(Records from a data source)
[Start of Attachment]
-- ==== Sys2Proof/Machine/State.lean ====
section
/-! DEFINITION. The state of minimal_cpu_core (R20, R28, R32), the inputs it steps under (R31, log entry 1), the reasons a
step can stop, the fault causes, and the state after Reset. -/

namespace Sys2Proof.Machine

/-- The six registers of `register_file_6x8bit` (R20). -/
inductive Reg where
  | r0 | r1 | s | ovfl | udfl | pc
  deriving DecidableEq, Repr

/-- Instruction memory (R41) as (address, byte) cells: the word at index `i` is the bytes at `3*i`, `3*i+1`, `3*i+2`, the
most significant first (the serialisation of R44; DESIGN CHOICE, log entry 4). No instruction sees a byte address. -/
abbrev Memory := List Host.Cell

/-- The cells lie at strictly rising addresses, from `lo` on and inside the address space, and none holds what an unlisted
address reads as. -/
def Memory.wfFrom (lo : Nat) : Memory → Bool
  | [] => true
  | (k, v) :: m => lo ≤ k && k < 3 * Config.imemWords && v != Config.unloadedByte && Memory.wfFrom (k + 1) m

/-- The canonical form of memory. -/
def Memory.wf (m : Memory) : Bool := m.wfFrom 0

/-- The whole state. `r0` to `finfo` are the architectural state of R32; `pend`, `imem` and `hasCgtClt` are the inputs of
R31, constant for a run, which no step writes (log entry 1). -/
structure State where
  /-- Register 0, general purpose (R20, R21). -/
  r0 : Byte
  /-- Register 1, general purpose (R20, R21). -/
  r1 : Byte
  /-- Register 2, the result of the latest comparison (R26). -/
  s : Byte
  /-- Register 3, the sticky overflow flag (R26). -/
  ovfl : Byte
  /-- Register 4, the sticky underflow flag (R26). -/
  udfl : Byte
  /-- Register 5, the index of the instruction (R23, R24). -/
  pc : Byte
  /-- `FCODE`: 0 for no fault, else the code of R150 (R28). -/
  fcode : BitVec 3
  /-- `FLINE`: the value of `pc` when the fault was raised (R28). -/
  fline : Byte
  /-- `FINFO`: the offending token, per cause (R28, R150). -/
  finfo : BitVec 9
  /-- Input `PEND`: the instruction count (R5, R31, R35). -/
  pend : Byte
  /-- Input `IMEM`: the program (R5, R31, R41). -/
  imem : Memory
  /-- Input `HAS_CGT_CLT`: whether `cgt` and `clt` are in the dispatch table (R5, R31, R133). -/
  hasCgtClt : Bool
  deriving DecidableEq, Repr

/-- The three conditions of a state (R7). -/
inductive Condition where
  | running | halted | faulted
  deriving DecidableEq, Repr

/-- The six fault causes (R150). They are transitions of the machine, not stops of the model: raising one is a next state. -/
inductive FaultCause where
  /-- "no instructions after loading", raised by Reset (R151). -/
  | emptyProgram
  /-- The opcode is not in the dispatch table (R152). -/
  | unknownOpcode
  /-- No operand text, `N = 0` (R153). -/
  | missingOperand
  /-- Fewer operand tokens than required (R154). -/
  | arity
  /-- A token that names no register, or an immediate as destination (R156). -/
  | unknownRegister
  /-- A jump target above `PEND` (R157). -/
  | outOfBoundsJump
  deriving DecidableEq, Repr

/-- A `raise <Fault>(info)` of the pseudocode (R9). -/
structure Raise where
  cause : FaultCause
  info : BitVec 9
  deriving DecidableEq, Repr

/-- What an instruction's pseudocode produces when it does not raise: register writes in the order listed, and at most one
taken-jump target (R90 phase 4, R99, R100). -/
structure Effect where
  writes : List (Reg × Byte)
  target : Option Byte
  deriving DecidableEq, Repr

/-- The output signals of the block (R35). -/
structure Ports where
  /-- `imem_addr`: the index being fetched; meaningful only while running (R35; log entry 16). -/
  imemAddr : Byte
  halted : Bool
  faulted : Bool
  fcode : BitVec 3
  fline : Byte
  finfo : BitVec 9
  r0 : Byte
  r1 : Byte
  s : Byte
  ovfl : Byte
  udfl : Byte
  pc : Byte
  deriving DecidableEq, Repr

/-- Why a step has no next state. Raised by `step` alone, in the two conditions in which the spec gives the core no step
(R7, R90; log entry 6). Both are safe: the hardware does nothing there either. -/
inductive Fault where
  /-- The state is halted: the good end of a run (R7, R187). Raised by `step`. Safe. -/
  | halted
  /-- The fault latch holds a code: the run has ended in that fault (R7, R162). Raised by `step`. Safe. -/
  | faulted
  deriving DecidableEq, Repr

/-- Why the model has no meaning for an instruction. Raised by nothing: every instruction has its meaning. -/
inductive Refusal where
  /-- An instruction not modelled yet, by the name of its mnemonic. Raised by an arm of `exec` only, and no arm raises it
  now. Safe. -/
  | notModelled (mnemonic : String)
  deriving DecidableEq, Repr

/-- The state right after Reset with nothing loaded, `Reset(0)`: every register 0, and, because `PEND` is 0, the latch
holds EmptyProgram (code 1) (R33, R180, R181). That no program is loaded is log entry 2; the option is at the spec's
default (R5). -/
def State.reset : State where
  r0 := 0
  r1 := 0
  s := 0
  ovfl := 0
  udfl := 0
  pc := 0
  fcode := 1
  fline := 0
  finfo := 0
  pend := 0
  imem := []
  hasCgtClt := Config.hasCgtCltDefault

end Sys2Proof.Machine
end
[End of Attachment]
#### Problem details
Quote only the stretch of lines that starts the data above and ends with the line containing "namespace Sys2Proof.Machine", both included.

#### Task response
-- ==== Sys2Proof/Machine/State.lean ====
section
/-! DEFINITION. The state of minimal_cpu_core (R20, R28, R32), the inputs it steps under (R31, log entry 1), the reasons a
step can stop, the fault causes, and the state after Reset. -/

namespace Sys2Proof.Machine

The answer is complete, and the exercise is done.